Boolean algebra (and set theory) comes with a set of laws that can all be applied to XQuery expressions.

Expression Rewritten expression Rule
$a + 0, $a * 1 $a Identity
$a * 0 0 Annihilator
$a and $a $a Idempotence
$a and ($a or $b) $a Absorption
($a and $b) or ($a and $c) $a and ($b or $c) Distributivity
$a or not($a) true() Tertium non datur
not($a) and not($b) not($a or $b) De Morgan

It is not sufficient to apply the rules to arbitrary input. Examples:

  • If the operands are no boolean values, a conversion is enforced: $string and $string is rewritten to boolean($string).
  • xs:double('NaN') * 0 yields NaN instead of 0
  • true#0 and true#0 must raise an error; it cannot be simplified to true#0

Optimization

Some physical optimizations are also presented in the article on index structures.

Database Statistics

In each database, metadata is stored that can be utilized by the query optimizer to speed up or even skip query evaluation:

Count element nodes

The number of elements that are found for a specific path need not be evaluated sequentially. Instead, the count can directly be retrieved from the database statistics:

count(/mondial/country)

(: rewritten to :)
231
Return distinct values

The distinct values for specific names and paths can also be fetched from the database metadata, provided that the number does not exceed the maximum number of distinct values (see MAXCATS for more information):

distinct-values(//religions)

(: rewritten to :)
('Muslim', 'Roman Catholic', 'Albanian Orthodox', ...)

Index Rewritings

A major feature of BaseX is the ability to rewrite all kinds of query patterns for index access.

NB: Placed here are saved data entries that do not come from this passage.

-- ==== Sys2Proof/Machine/Session.lean ====
section
/-! DEFINITION. Doorbells, NOP, NEGOTIATE, the control block of PF slice 0 and the dispatch pairs (R48, R55 to R75, R109 to R112, R638). -/

namespace Sys2Proof.Machine

/-! ## DOORBELL -/

/-- The fields SUB_BASE to VECTORS of a slice's control block (Table 3.2). -/
def Core.readRings (c : Core) (inst : Nat) (sl : Slice) : Rings :=
  let bs := c.rd2 inst sl.cb 0x34
  let at8 (o : Nat) : Nat := ofLe ((bs.drop o).take 8)
  let at4 (o : Nat) : Nat := ofLe ((bs.drop o).take 4)
  { subBase := at8 0, cmpBase := at8 8, stsBase := at8 0x10, fltBase := at8 0x18, sizes := at4 0x20, vectors := at4 0x30 }

/-- The submission and completion rings are usable (R110): sizes within R55 and R57, bases aligned. -/
def ringsUsable (r : Rings) : Bool :=
  let sl := fld r.sizes 4 0
  let cl := fld r.sizes 12 8
  decide (12 ≤ sl) && decide (sl ≤ 20) && ringSizeOk cl && r.subBase % 2 ^ sl == 0 && r.cmpBase % 2 ^ cl == 0

/-- The status and fault rings are usable (R110). -/
def ringsUsable2 (r : Rings) : Bool :=
  let tl := fld r.sizes 20 16
  let fl := fld r.sizes 28 24
  ringSizeOk tl && ringSizeOk fl && r.stsBase % 2 ^ tl == 0 && r.fltBase % 2 ^ fl == 0

/-- Reads packets from offset off up to the tail, in ring order; a packet whose LENGTH is bad or reaches past the tail is the last, with no length (R55, R56, step 2). -/
def Core.readPackets (inst : Nat) (sl : Slice) (size tail : Nat) : Nat → Core → Nat → Core × Except (Nat × Nat) (List Packet)
  | 0, c, _ => (c, .ok [])
  | f + 1, c, off =>
    if off = tail then (c, .ok [])
    else if size - off < 16 then Core.readPackets inst sl size tail f c 0
    else
      let limit := if off < tail then tail else size
      match Core.dmaRead inst sl 16 c (sl.rings.subBase + off) with
      | (c1, .error e) => (c1, .error e)
      | (c1, .ok hd) =>
        let len := ofLe ((hd.drop 4).take 2)
        if len < 2 ∨ 512 < len ∨ limit < off + 8 * len then (c1, .ok [{ pkOfBytes hd with length := 0 }])
        else
          match Core.dmaRead inst sl (8 * len) c1 (sl.rings.subBase + off) with
          | (c2, .error e) => (c2, .error e)
          | (c2, .ok bs) =>
            match Core.readPackets inst sl size tail f c2 ((off + 8 * len) % size) with
            | (c3, .error e) => (c3, .error e)
            | (c3, .ok ps) => (c3, .ok (pkOfBytes bs :: ps))

/-- The control block address a slice uses: that of PF slice 0 is its register's value while it has no session (R638). -/
def Core.cbOf (c : Core) (inst idx : Nat) (sl : Slice) : Nat := if inst = 0 ∧ idx = 0 ∧ sl.ver = 0 then c.slice0Cb else sl.cb

/-- A doorbell write on a slice that exists and neither drains nor is halted (R110 to R112). -/
def Core.ring (c : Core) (inst idx : Nat) (sl0 : Slice) (tail : Nat) : Core :=
  let cb := c.cbOf inst idx sl0
  if cb = 0 ∨ cb % 4096 ≠ 0 then c
  else
    let sl1 := { sl0 with cb := cb }
    let sl := if sl1.ver = 0 then { sl1 with rings := { c.readRings inst sl1 with vectors := sl1.rings.vectors } } else sl1
    if !ringsUsable sl.rings then c
    else
      let size := 2 ^ fld sl.rings.sizes 4 0
      let c1 : Core := { c with slices := Tbl.put c.slices (sliceKey inst idx) sl }
      if tail % 8 ≠ 0 ∨ size ≤ tail then c1.halt inst idx tail
      else
        match Core.readPackets inst sl size tail (size / 8 + 2) c1 sl.tail with
        | (c2, .error e) => (c2.dtuFault inst idx e.1 e.2 false).halt inst idx sl.subHead
        | (c2, .ok ps) => c2.updSlice inst idx (fun s => { s with tail := tail, visible := s.visible ++ ps })

/-- DOORBELL (R111): software's own writes to host memory become visible with it (log entry 13); then packets up to the tail are visible, and front packets that fail steps 1 to 6 are disposed of. -/
def execDoorbell (inst idx tail : Nat) (stores : List Host.Cell) (s : State) : Host.Outcome State Fault Refusal :=
  let s1 := s.mapCore (fun c => { c with host := stores.foldl (fun m e => Memory.wr m e.1 e.2) c.host })
  s.ends (match s1.core.slice inst idx with
    | none => s1
    | some sl =>
      if sl.st = .draining ∨ sl.st = .halted then s1
      else
        let s2 := s1.mapCore (fun c => c.ring inst idx sl (fld tail 19 0))
        State.settle ((s2.core.slice inst idx).elim 0 (fun t => t.visible.length)) s2 inst idx)

/-- MGT_SLICE0_CB_WRITE (R638). -/
def execMgtSlice0CbWrite (value : Nat) (s : State) : Host.Outcome State Fault Refusal :=
  s.ends (s.mapCore (fun c => { c with slice0Cb := value % 2 ^ 64 }))

/-! ## NOP and NEGOTIATE -/

/-- UNIT of NOP and NEGOTIATE: the issuing slice, or the device with its own POS (R72). -/
def atSliceOrDevice (s : State) (w : Who) (p : Packet) : Bool :=
  pkUnit p == s.core.pos * 2 ^ 28 || pkUnit p == s.core.pos * 2 ^ 28 + sliceUnit w.inst w.slice

/-- NOP (R75): changes nothing and is served. -/
def cmdNop : Cmd :=
  { opcode := 0x0000, forms := .setOnly, secure := false, always := false, form := fun _ _ _ => true, qform := bufForm, unitOk := atSliceOrDevice, may := anyone,
    active := fun _ _ => true, check := noCheck, run := noRun, ask := noAsk }

/-- NOP. -/
def execNop (port : Port) (s : State) : Host.Outcome State Fault Refusal := s.ends (cmdNop.exec port s)

/-- The version that R73 chooses within a range: the highest the device supports. -/
def chooseVersion (minV maxV : Nat) : Option Nat :=
  [0x20, 0x13, 0x12, 0x11, 0x10].find? (fun v => decide (minV ≤ v) && decide (v ≤ maxV))

/-- The classes of Table 1.9 other than 0xFF (R74). -/
def deviceClasses : List Nat :=
  [0x00, 0x01, 0x02, 0x08, 0x10, 0x11, 0x12, 0x20, 0x21, 0x22, 0x23, 0x24, 0x30, 0x40, 0x41, 0x42, 0x50, 0x51, 0x52, 0x53, 0x60, 0x61, 0x62, 0x70, 0x71, 0x72, 0x73, 0x74,
   0x80, 0x81, 0x90, 0x91, 0xA0, 0xA1, 0xF0, 0xF1, 0xF2, 0xF3, 0xF4, 0xF5, 0xF6, 0xF7, 0xF8, 0xF9, 0xFA, 0xFB, 0xFC, 0xFD, 0xFE]

/-- The interface table of R74. -/
def classTable : List Byte := (List.range 256).map (fun n => if deviceClasses.contains n then 0x20 else 0)

/-- The session part of NEGOTIATE (R72 to R75, R110). -/
def negotiateRun (s : State) (w : Who) (p : Packet) : Verdict :=
  match s.core.slice w.inst w.slice with
  | none => .done s (Rsp.plain .rejectedPermission)
  | some sl =>
    if sl.ver ≠ 0 ∧ 1 < sl.outstanding then .delayed s (Rsp.plain .delayedUnitBusy) (.unit (sliceUnit w.inst w.slice)) false
    else
      match chooseVersion (pkF p 0 7 0) (pkF p 0 15 8) with
      | none => .done s (Rsp.plain .rejectedVersion)
      | some v =>
        let rings := if sl.ver = 0 then s.core.readRings w.inst sl else sl.rings
        let s1 := s.mapCore (fun c => (c.updSlice w.inst w.slice (fun t => { t with st := .session, ver := v, rings := rings })).syncCb w.inst w.slice)
        let r := Rsp.ok (0x2000 + v) 49 0
        if pkW p 1 = 0 then .done s1 r
        else
          let a := s1.answer w (pkW p 1) classTable r
          .done a.1 a.2

/-- NEGOTIATE (R72): well-formedness includes the rings of a slice whose session it opens (R110). -/
def cmdNegotiate : Cmd :=
  { opcode := 0x0001, forms := .setOnly, secure := false, always := false,
    form := fun s w p => pkLen p 2 && fld (pkW p 0) 63 16 == 0 && multOf 256 (pkW p 1) &&
      (s.core.slice w.inst w.slice).elim false (fun sl => sl.ver != 0 || ringsUsable2 (s.core.readRings w.inst sl)),
    qform := bufForm, unitOk := atSliceOrDevice, may := anyone, active := fun _ _ => true,
    check := fun _ _ p => if (chooseVersion (pkF p 0 7 0) (pkF p 0 15 8)).isSome then none else some (Rsp.plain .rejectedVersion),
    run := negotiateRun, ask := noAsk }

/-- NEGOTIATE. -/
def execNegotiate (port : Port) (s : State) : Host.Outcome State Fault Refusal := s.ends (cmdNegotiate.exec port s)

/-! ## Dispatch pairs -/

/-- DISPATCH_LOCKSTEP_FAIL (R48): a mismatch in the active pair hands the work to the other; what waits keeps its journal sequence. Both pairs failed is a fatal error (R550), for which FATAL_ERROR stands ready. -/
def execDispatchLockstepFail (pair : Nat) (s : State) : Host.Outcome State Fault Refusal :=
  s.ends (if 2 ≤ pair ∨ s.lnk.failedPairs.contains pair then s
    else { s with lnk := { s.lnk with failedPairs := s.lnk.failedPairs ++ [pair], activePair := (if s.lnk.activePair = pair then 1 - pair else s.lnk.activePair) } })

end Sys2Proof.Machine
end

The following queries are all equivalent. They will be rewritten to exactly the same query that will eventually access the text index of a factbook.xml database instance (the file included in our full distributions):

declare context item := db:get('factbook');
declare variable $DB := 'factbook';

//name[. = 'Shenzhen'],
//name[data() = 'Shenzhen'],
//name[./text() = 'Shenzhen'],
//name[text()[. = 'Shenzhen']],
//name[string() = 'Shenzhen'],
//name[string() = 'Shen' || 'zhen'],
//name[./data(text()/string()) = 'Shenzhen'],
//name[text() ! data() ! string() = 'Shenzhen'],

//name[. eq 'Shenzhen'],
//name[not(. ne 'Shenzhen')],
//name[not(. != 'Shenzhen')],
.//name[. = 'Shenzhen'],
//*[local-name() = 'name'][data() = 'Shenzhen'],

db:get('factbook')//name[. = 'Shenzhen'],
db:get($DB)//name[. = 'Shenzhen'],

for $name in //name[text() = 'Shenzhen']
return $name,

for $name in //name
return $name[text() = 'Shenzhen'],

for $name in //name
return if ($name/text() = 'Shenzhen') then $name else (),

for $name in //name
where $name/text() = 'Shenzhen'
return $name,

for $name in //name
where $name/text()[. = 'Shenzhen']
return $name,

for $node in //*
where data($node) = 'Shenzhen'
where name($node) = 'name'
return $node,

(: rewritten to :)
db:text('factbook', 'Shenzhen')/parent::name

Multiple element names and query strings can be supplied in a path:

//*[(ethnicgroups, religions)/text() = ('Jewish', 'Muslim')]

(: rewritten to :)
db:text('factbook', ('Jewish', 'Muslim'))/
  (parent::*:ethnicgroups | parent::*:religions)/
  parent::*

If multiple candidates for index access are found, the database statistics (if available) are consulted to choose the cheapest candidate:

/mondial/country
  [religions    = 'Muslim']  (: yields 77 results :)
  [ethnicgroups = 'Greeks']  (: yields 2 results :) 

(: rewritten to :)
db:text('factbook', 'Greeks')/parent::ethnicgroups/parent::country[religions = 'Muslim']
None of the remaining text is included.